--- START ---

-- ==== Sys2Proof/Machine/Happen.lean ====
section
/-! DEFINITION. What happens when an event that the state holds takes place: the meaning that `exec` gives the same event. -/

namespace Sys2Proof.Machine

/-- An event takes place. -/
def happen (e : Event) (s : State) : Host.Outcome State Fault Refusal :=
  match e with
  | .runStart core => execRunStart core s
  | .icacheFill r res => execIcacheFill r res s
  | .boundStallExpiry core rid => execBoundStallExpiry core rid s
  | .registerCacheFill core t => execRegisterCacheFill core t s
  | .laneStoreFill r data => execLaneStoreFill r data s
  | .verdictArrival r v => execVerdictArrival r v s
  | .loadDataArrival r g lend ver => execLoadDataArrival r g lend ver s
  | .storeReply r w => execStoreReply r w s
  | .atomicResultArrival r old w tag => execAtomicResultArrival r old w tag s
  | .releaseConditionsMet t => execReleaseConditionsMet t s
  | .acquireWaitEnd t => execAcquireWaitEnd t s
  | .retryReissue r => execRetryReissue r s
  | .sliceRequest r => execSliceRequest r s
  | .sliceRenewal r ver => execSliceRenewal r ver s
  | .homeRequest home r => execHomeRequest home r s
  | .homeReadShared home r => execHomeReadShared home r s
  | .homeReadExclusive home r => execHomeReadExclusive home r s
  | .homeUpgrade home r => execHomeUpgrade home r s
  | .homeDirectRequest home r => execHomeDirectRequest home r s
  | .invalidation home die va => execInvalidation home die va s
  | .invalidationAck home die va lmax => execInvalidationAck home die va lmax s
  | .forwardedSnoop home die va excl => execForwardedSnoop home die va excl s
  | .snoopResponse home die va resp => execSnoopResponse home die va resp s
  | .writeBack home die va j => execWriteBack home die va j s
  | .writeBackAck die va => execWriteBackAck die va s
  | .cleanDropNotice home die va lmax => execCleanDropNotice home die va lmax s
  | .ownershipGrant r g => execOwnershipGrant r g s
  | .remoteLeaseGrant home r => execRemoteLeaseGrant home r s
  | .recallDrop unit va => execRecallDrop unit va s
  | .stashFill r res => execStashFill r res s
  | .stashUpgradeGrant r g => execStashUpgradeGrant r g s
  | .stashSnoop home part stash va excl => execStashSnoop home part stash va excl s
  | .bankWriteRetire w => execBankWriteRetire w s
  | .bankZeroDone cluster bank => execBankZeroDone cluster bank s
  | .giveDrainDone cluster give => execGiveDrainDone cluster give s
  | .sleepExpiry t => execSleepExpiry t s
  | .sfxResultArrival t level serial => execSfxResultArrival t level serial s
  | .mmaOctetDone core op q => execMmaOctetDone core op q s
  | .mmaComplete core op => execMmaComplete core op s
  | .qmxArmMark ctx grp w0 w1 => execQmxArmMark ctx grp w0 w1 s
  | .qmxReportFlags ctx grp => execQmxReportFlags ctx grp s
  | .markPost ctx grp mark => execMarkPost ctx grp mark s
  | .copyPlain id => execCopyPlain id s
  | .copyStrided id => execCopyStrided id s
  | .copyTaggedPack id => execCopyTaggedPack id s
  | .copyTaggedUnpack id => execCopyTaggedUnpack id s
  | .copyStripDrain id => execCopyStripDrain id s
  | .gather id => execGather id s
  | .reduceScatter id => execReduceScatter id s
  | .allGather id => execAllGather id s
  | .allReduce id => execAllReduce id s
  | .collectiveMatch id tag peers => execCollectiveMatch id tag peers s
  | .copyWriteRetire id => execCopyWriteRetire id s
  | .engineCommandComplete id => execEngineCommandComplete id s
  | .tableUpdateDistribution v => execTableUpdateDistribution v s
  | .tableUpdateSetList v => execTableUpdateSetList v s
  | .tableUpdateAperture v => execTableUpdateAperture v s
  | .tableCopy die => .next (s.tableCopy die)
  | .tableUpdateDone => execTableUpdateDone s
  | .regionCloseRecallDone region => execRegionCloseRecallDone region s
  | .install home vpn => execInstall home vpn s
  | .remove home vpn => execRemove home vpn s
  | .move home vpn => execMove home vpn s
  | .recallPage home vpn => execRecall home vpn s
  | .homeRecallDone home => execHomeRecallDone home s
  | .moveDrainDone home => execMoveDrainDone home s
  | .moveCopyDone home => execMoveCopyDone home s
  | .faultRecordWrite part => execFaultRecordWrite part s
  | .faultQueueCoalesce part => execFaultQueueCoalesce part s
  | .fqbaseWrite part v => execFqbaseWrite part v s
  | .fqheadWrite part v => execFqheadWrite part v s
  | .replay part v => execReplay part v s
  | .cancel part v => execCancel part v s
  | .hostCxlMemRead dpa size ide => execHostCxlMemRead dpa size ide s
  | .hostCxlMemWrite dpa size data ide => execHostCxlMemWrite dpa size data ide s
  | .hostStoreCompletion dpa w => execHostStoreCompletion dpa w s
  | .hostOwnershipRequest dpa ide => execHostOwnershipRequest dpa ide s
  | .hostOwnershipGrant home va => execHostOwnershipGrant home va s
  | .hostSnoop hpa excl => execHostSnoop hpa excl s
  | .hostBiResponse home va dirty => execHostBiResponse home va dirty s
  | .launchQueueEnable part queue v => execLaunchQueueEnable part queue v s
  | .lqwpWrite part queue v => execLqwpWrite part queue v s
  | .recordTake part queue => execRecordTake part queue s
  | .waitConditionPoll part queue => execWaitConditionPoll part queue s
  | .teamDispatch grid => execTeamDispatch grid s
  | .clusterSetDispatch grid => execClusterSetDispatch grid s
  | .dispatchPriorityBlock grid => execDispatchPriorityBlock grid s
  | .teamEnd ctx => execTeamEnd ctx s
  | .gridComplete grid => execGridComplete grid s
  | .gridStallEvict grid => execGridStallEvict grid s
  | .gridStallFault grid => execGridStallFault grid s
  | .softPreempt part v => execSoftPreempt part v s
  | .halt part v => execHalt part v s
  | .kill part v => execKill part v s
  | .resume part v => execResume part v s
  | .graceExpiry part => execGraceExpiry part s
  | .killTimerExpiry part => execKillTimerExpiry part s
  | .teamDeparted ctx => execTeamDeparted ctx s
  | .layoutCommit => execLayoutCommit s
  | .layoutFlip => execLayoutFlip s
  | .partitionReset part => execPartitionReset part s
  | .partitionResetDone part => execPartitionResetDone part s
  | .bezelRestart => execBezelRestart s
  | .budgetRefill => execBudgetRefill s
  | .energyCharge => execEnergyCharge s
  | .exportBlob part session => execExportBlob part session s
  | .migrationRelease part => execMigrationRelease part s
  | .importBlob part session => execImportBlob part session s
  | .confirm part => execConfirm part s
  | .fabricFlitReceive port f => execFabricFlitReceive port f s
  | .fabricNak port => execFabricNak port s
  | .portDown port => execPortDown port s
  | .fabricKeyUpdate port => execFabricKeyUpdate port s
  | .podTimeFlit t => execPodTimeFlit t s
  | .podTimeLoss => execPodTimeLoss s
  | .postSend fn qp ptr len imm => execPostSend fn qp ptr len imm s
  | .postReceive fn qp ptr len => execPostReceive fn qp ptr len s
  | .rdmaSendArrival fn qp psn data imm => execRdmaSendArrival fn qp psn data imm s
  | .rdmaRequestArrival fn qp psn => execRdmaRequestArrival fn qp psn s
  | .rnrNak fn qp psn => execRnrNak fn qp psn s
  | .bezelBoot images => execBezelBoot images s
  | .fullReset => execFullReset s
  | .provision => execProvision s
  | .serviceToken signedOk => execServiceToken signedOk s
  | .confidentialModeRequest on => execConfidentialModeRequest on s
  | .setSharedRange part base count => execSetSharedRange part base count s
  | .getVersion fn => execGetVersion fn s
  | .getCapabilities fn => execGetCapabilities fn s
  | .negotiateAlgorithms fn => execNegotiateAlgorithms fn s
  | .getDigests fn => execGetDigests fn s
  | .getCertificate fn => execGetCertificate fn s
  | .challenge fn nonce => execChallenge fn nonce s
  | .getMeasurements fn nonce => execGetMeasurements fn nonce s
  | .keyExchange fn session point => execKeyExchange fn session point s
  | .finish fn session hmacOk => execFinish fn session hmacOk s
  | .keyUpdate fn session => execKeyUpdate fn session s
  | .endSession fn session => execEndSession fn session s
  | .patrolScrub place => execPatrolScrub place s
  | .poisonConsumed t => execPoisonConsumed t s
  | .fatalError c => execFatalError c s
  | .registerWrite fn cap off v => execRegisterWrite fn cap off v s
  | .illegalWord w w2 => execIllegalWord w w2 s
  | .unitPowerGate u => execUnitPowerGate u s
  | .unitPowerWake u => execUnitPowerWake u s
  | .portRetrainDone port ok => execPortRetrainDone port ok s
  | .ucieFlitReceive bridge flit => execUcieFlitReceive bridge flit s
  | .transportAckArrival fn qp psn ok => execTransportAckArrival fn qp psn ok s
  | .hostLinkTraining rate width => execHostLinkTraining rate width s

end Sys2Proof.Machine
end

--- END ---

PROBLEM STATEMENT: Copy out each line of the listing that holds the word "lmax".

RESULT FOR THIS TASK:
  | .invalidationAck home die va lmax => execInvalidationAck home die va lmax s
  | .cleanDropNotice home die va lmax => execCleanDropNotice home die va lmax s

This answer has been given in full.